Neighbors’ main concerns revolved around construction disruptions, the potential for stormwater runoff issues and traffic and parking during the show. Nemec says he gave neighbors his phone number early on. When a builder parks a construction vehicle in front of an immediate neighbor’s house, Nemec will likely get the call.

As for drainage, he says the development has used specific engineering controls for stormwater detention and water quality. The development includes planters, bioswales and a massive underground detention tank.
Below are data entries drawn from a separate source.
-- ==== Sys2Proof/Machine/Image.lean ====
section
/-!
DEFINITION. The image (R407 to R417, R521): its sections taken apart from its bytes, and the ten checks of R416, each with
the cause, the section and the entry that the error log shows.
-/

namespace Sys2Proof.Machine

/-- A check of R416: fails with (cause, section, entry). -/
abbrev Chk := Except (Nat × Nat × Nat)

/-- Fails with a cause, a section and an entry, unless `c`. -/
def chk (c : Bool) (cause sect entry : Nat) : Chk Unit := if c then .ok () else .error (cause, sect, entry)

/-- Every entry of a list passes; the first that does not names its index. -/
def chkAll {α : Type} (cause sect : Nat) (l : List α) (f : α → Bool) : Chk Unit :=
  match l.findIdx? (fun x => !f x) with
  | some i => .error (cause, sect, i)
  | none => .ok ()

/-- No two entries have the same key. -/
def chkUnique {α : Type} (cause sect : Nat) (l : List α) (key : α → Nat) : Chk Unit :=
  let ks := l.map key
  match (List.range ks.length).find? (fun i => (ks.take i).contains (ks.getD i 0)) with
  | some i => .error (cause, sect, i)
  | none => .ok ()

/-- Bytes `a` to `b` of an entry are zero. -/
def zeroAt (e : List Byte) (a b : Nat) : Bool := allZero (slice e a (b + 1 - a))

/-! ### Directory and sections (R408, R409) -/

/-- One directory entry: TYPE, OFFSET, SLEN. -/
structure SectDir where
  ty : Nat
  off : Nat
  len : Nat
  deriving DecidableEq, Repr

/-- The directory. -/
def imageDir (b : List Byte) : List SectDir := (List.range 13).map (fun n =>
  let e := slice b (64 + 16 * n) 16
  { ty := le e 0 1, off := le e 4 4, len := le e 8 4 })

/-- The section types. -/
def sectTypes : List Nat := [1, 2, 3, 4, 5, 6, 7, 8, 9, 10, 11, 12, 15]

/-- Entry size, and least and greatest COUNT; the CORE section has one entry for each partition. -/
def sectShape (ty : Nat) : Nat × Nat × Nat :=
  if ty = 1 then (64, 1, 1024) else if ty = 2 then (8, 0, 16384) else if ty = 3 then (0, 0, 256)
  else if ty = 4 then (8, 48, 48) else if ty = 5 then (16, 80, 80) else if ty = 6 then (40, 1, 1024)
  else if ty = 7 then (1, 48, 48) else if ty = 8 then (32, 0, 256) else if ty = 9 then (8, 0, 1024)
  else if ty = 10 then (8, 0, 511) else if ty = 11 then (24, 0, 256) else (8, 0, 65536)

/-- The bytes of a section. -/
def sect (b : List Byte) (ty : Nat) : List Byte :=
  match (imageDir b).find? (fun d => d.ty == ty) with
  | some d => slice b d.off d.len
  | none => []

/-- The entries of a section of fixed entry size. -/
def sectEntries (b : List Byte) (ty : Nat) : List (List Byte) :=
  let x := sect b ty
  chunks (sectShape ty).1 (le x 0 4) (x.drop 32)

/-- The entries of ILV, each as long as its ELEN. -/
def ilvEntries : Nat → List Byte → List (List Byte)
  | 0, _ => []
  | k + 1, l => let n := le l 0 2; l.take n :: ilvEntries k (l.drop n)

/-- The header and the directory. -/
def checkHeader (b : List Byte) : Chk Unit := do
  let n := le b 8 8
  chk (decide (320 ≤ b.length) && le b 0 4 == 0x4741424D && le b 4 2 == 1 && le b 6 2 == 13) 2 0 0
  chk (decide (4096 ≤ n) && decide (n ≤ 67108864) && n % 4096 == 0 && decide (n ≤ b.length)) 2 0 0
  chk (decide (le b 21 1 < 2) && decide (le b 22 2 < 512) && zeroAt b 48 63) 2 0 0
  let ds := imageDir b
  chkAll 2 0 (List.range 13) (fun i => let e := slice b (64 + 16 * i) 16; zeroAt e 1 3 && zeroAt e 12 15)
  chkAll 2 0 sectTypes (fun t => (ds.filter (fun d => d.ty == t)).length == 1)
  chkAll 2 0 ds (fun d => d.off % 64 == 0 && decide (320 ≤ d.off) && decide (d.off + d.len ≤ n))
  chkAll 2 0 (List.range 13) (fun i => (List.range 13).all (fun j =>
    let a := ds.getD i { ty := 0, off := 0, len := 0 }
    let c := ds.getD j { ty := 0, off := 0, len := 0 }
    i == j || decide (a.off + a.len ≤ c.off) || decide (c.off + c.len ≤ a.off)))
  let sig := (ds.find? (fun d => d.ty == 15)).getD { ty := 15, off := 0, len := 0 }
  chk (ds.all (fun d => decide (d.off ≤ sig.off)) && sig.len == 4800 && allZero (slice b (sig.off + sig.len) (n - sig.off - sig.len))) 2 0 0

/-- A section's head (R409): COUNT, ESIZE, SLEN, and zeros but where PROT and OBS have fields of their own. -/
def checkHead (b : List Byte) (ty : Nat) : Chk Unit := do
  let x := sect b ty
  let (es, lo, hi) := sectShape ty
  let n := le x 0 4
  chk (decide (32 ≤ x.length) && decide (lo ≤ n) && decide (n ≤ hi) && le x 4 4 == es) 2 ty 0
  chk (if ty = 3 then ((ilvEntries n (x.drop 32)).map (·.length)).foldl (· + ·) 32 == x.length else x.length == 32 + n * es) 2 ty 0
  chk (if ty = 8 then zeroAt x 24 31 else if ty = 9 then zeroAt x 10 11 && zeroAt x 20 31 else zeroAt x 8 31) 2 ty 0

/-! ### The sections' entries (R410 to R415, R521) -/

/-- A PART entry (R410). -/
def parsePart (e : List Byte) : PartDef :=
  let f := le e 2 1
  { pid := le e 0 2, sess := bitAt f 0, owner := bitAt f 1, sgaOk := bitAt f 2, nq := le e 3 1, resSlots := le e 4 2,
    xltShare := le e 6 2, walkMax := le e 8 1, dirShare := le e 10 2, seizeMax := le e 12 4,
    qcore := (List.range 64).map (fun q => bits (le e 16 32) (4 * q + 3) (4 * q)), seqSlots := le e 48 8 }

/-- The limits that R410 states for it. -/
def partOk (e : List Byte) : Bool :=
  let p := parsePart e
  decide (p.pid < 1024) && decide (le e 2 1 < 8) && decide (p.nq ≤ 64) && decide (1 ≤ p.walkMax) && decide (p.walkMax ≤ 32) &&
  zeroAt e 9 9 && decide (1 ≤ p.seizeMax) && decide (p.seizeMax ≤ 4096) && zeroAt e 56 63

/-- A HITCH entry (R410). -/
def parseHitch (e : List Byte) : HitchDef :=
  { cid := le e 0 2, pid := le e 2 2, stages := le e 4 1 % 16, sgaOk := bitAt (le e 4 1) 7 }

/-- An ILV entry (R411). -/
def parseRegion (e : List Byte) : Region :=
  let l := 2 ^ le e 4 1
  let np := le e 6 2
  { id := le e 2 1, gLog := le e 3 1, lLog := le e 4 1, shared := bitAt (le e 5 1) 0, coded := bitAt (le e 5 1) 1,
    base := le e 8 8, size := le e 16 8, localBase := le e 24 8, hdrBase := le e 32 8, keyOwner := le e 40 2,
    list := (List.range l).map (fun i => le e (64 + 2 * i) 2), pids := (List.range np).map (fun i => le e (64 + 2 * l + 2 * i) 2) }

/-- The layout of an ILV entry. -/
def ilvOk (e : List Byte) : Bool :=
  let l := 2 ^ (le e 4 1 % 16)
  let np := le e 6 2
  e.length % 8 == 0 && decide (64 + 2 * l + 2 * np ≤ e.length) && decide (le e 4 1 ≤ 9) && decide (le e 5 1 < 4) &&
  decide (1 ≤ np) && decide (np ≤ 1024) && zeroAt e 42 63 && allZero (e.drop (64 + 2 * l + 2 * np)) &&
  (parseRegion e).list.all (fun h => decide (h < 512)) && (parseRegion e).pids.all (fun p => decide (p < 1024))

/-- A CHAN entry (R413). -/
def parseChan (e : List Byte) : ChanDef :=
  { engine := le e 0 1, chan := le e 1 1, owner := le e 2 2, units := le e 4 2, aux := le e 6 1, sramKib := le e 8 4 }

/-- A CORE entry (R413). -/
def parseCore (e : List Byte) : CoreDef :=
  { pid := le e 0 2, weight := le e 2 1, ctxMax := (List.range 16).map (fun c => le e (4 + 2 * c) 2 % 32),
    ways := (List.range 16).map (fun c => bits (le e (4 + 2 * c) 2) 12 8) }

/-- The limits that R413 states for it. -/
def coreOk (e : List Byte) : Bool :=
  let c := parseCore e
  decide (1 ≤ c.weight) && zeroAt e 3 3 && zeroAt e 36 39 &&
  (List.range 16).all (fun i => let v := le e (4 + 2 * i) 2
    bits v 7 5 == 0 && bits v 15 13 == 0 && decide (v % 32 ≤ 16) && (v % 32 != 0 || bits v 12 8 == 0))

/-- A PROT entry (R414). -/
def parseProt (e : List Byte) : ProtDef :=
  { region := le e 0 1, tier := le e 1 1 % 4, swap := bitAt (le e 1 1) 2, scheme := le e 2 1, member := le e 3 1, group := le e 4 2,
    rowBase := le e 8 4, nRows := le e 12 4, quota := le e 16 4 }

/-- A PEER entry (R414). -/
def parsePeer (e : List Byte) : PeerDef := { hid := le e 0 2, cid := le e 2 2, stages := le e 4 1, link := le e 5 1 }

/-- A GROUP entry (R414). -/
def parseGroup (e : List Byte) : GroupDef := { num := le e 0 2, members := (List.range 10).map (fun m => le e (4 + 2 * m) 2) }

/-- A SEM entry (R521). -/
def parseSem (e : List Byte) : SemDef :=
  { core := le e 0 1, barrier := le e 1 1 == 1, sem := le e 2 2, pid := le e 4 2, num := le e 6 2 }

/-- The layout of a SEM entry. -/
def semOk (e : List Byte) : Bool :=
  decide (le e 0 1 < 16) && decide (le e 1 1 < 2) && decide (le e 2 2 < 4096) && decide (le e 4 2 < 1024) &&
  (if le e 1 1 = 1 then decide (le e 6 2 < 256) else decide (1 ≤ le e 6 2) && decide (le e 6 2 ≤ 4096))

/-- An image, taken apart. NUM of a BARRIER entry holds N − 1. -/
def parseImage (b : List Byte) : Image :=
  let prot := sect b 8
  let obs := sect b 9
  { hid := le b 22 2 % 512, sp2 := bitAt (le b 21 1) 0, length := le b 8 8, partCode := le b 16 4, stepping := le b 20 1,
    ver := le b 24 8, buildId := le b 32 16, parts := (sectEntries b 1).map parsePart,
    hitches := (sectEntries b 2).map parseHitch,
    regions := (ilvEntries (le (sect b 3) 0 4) ((sect b 3).drop 32)).map parseRegion,
    sched := (sectEntries b 4).map (fun e => { link := le e 0 1, inBytes := le e 4 2, outBytes := le e 6 2 }),
    chans := (sectEntries b 5).map parseChan, cores := (sectEntries b 6).map parseCore,
    links := (sectEntries b 7).map (fun e => le e 0 1), portmap := (List.range 16).map (fun i => le prot (8 + i) 1),
    prots := (sectEntries b 8).map parseProt, obsSlots := le obs 8 2, traceFrames := le obs 12 4, sampleFrames := le obs 16 4,
    rings := (sectEntries b 9).map (fun e => (le e 0 2, le e 4 4)), peers := (sectEntries b 10).map parsePeer,
    groups := (sectEntries b 11).map parseGroup, sems := (sectEntries b 12).map parseSem,
    plan := leNat ((sha384 prot).take 16), keyId := le (sect b 15) 0 8 }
“I think we’ve proved that we do everything we say we’re going to do,” he says. “Now I’m on good terms with all of those neighbors.”

Trice says she’s seen many of the most concerned neighbors grow to become the show’s biggest advocates. “They’ve become part of the process,” she says. “They know us; there’s a face to it.”

Trice says she and her team make sure neighbors know that construction will ramp up in the last two weeks of July as workers add their finishing touches. She’s also told neighbors that during the show, Saturdays and Sundays will be the busiest days of the week, with Thursdays and Fridays a close second.

Week by week, the show will get busier rather than slower, Trice says, and people will flood in for their last chance to see the homes during the closing weekend. At the same time, she says, Street of Dreams visitors tend to be “very casual, very mellow.”

“They’re not rowdy,” she says. “They’re in a strolling, sightseeing mood.”

To sweeten the deal for nearby neighbors, the HBA will offer discounted tickets to the show through neighborhood associations. And this year, the Street of Dreams team has combined its Block Party kickoff celebration with the Forest Highlands neighborhood barbecue to thank neighbors and welcome them to the new development.

Bullard says that even though many Forest Highlands residents have grown weary of the various development projects in their neighborhood over the past few years, the HBA has “been a good partner. They’ve really stepped up to every obligation that they’ve committed to.”

Come September, he hopes residents look past the construction, traffic and crowds.

“I just hope we can welcome good neighbors,” Bullard says. “Hopefully they will bring lots of kids and will be involved in the community and the schools.”

Contact Kelsey O’Halloran at 503-636-1281 x101 or This email address is being protected from spambots. You need JavaScript enabled to view it..


What: 40th Annual NW Natural Street of Dreams

When: Saturday, Aug. 1 to Sunday, Aug. 30

Where: The Highlands in Lake Oswego, at the corner of Goodall and Knauss roads

Hours: 10 a.m.-9 p.m.

Details: The Highlands features 16 residential lots that range from a quarter-acre to a half-acre. The show will feature nine homes, priced between $2 million and $2.5 million. Parking will be offsite, with shuttles to the show.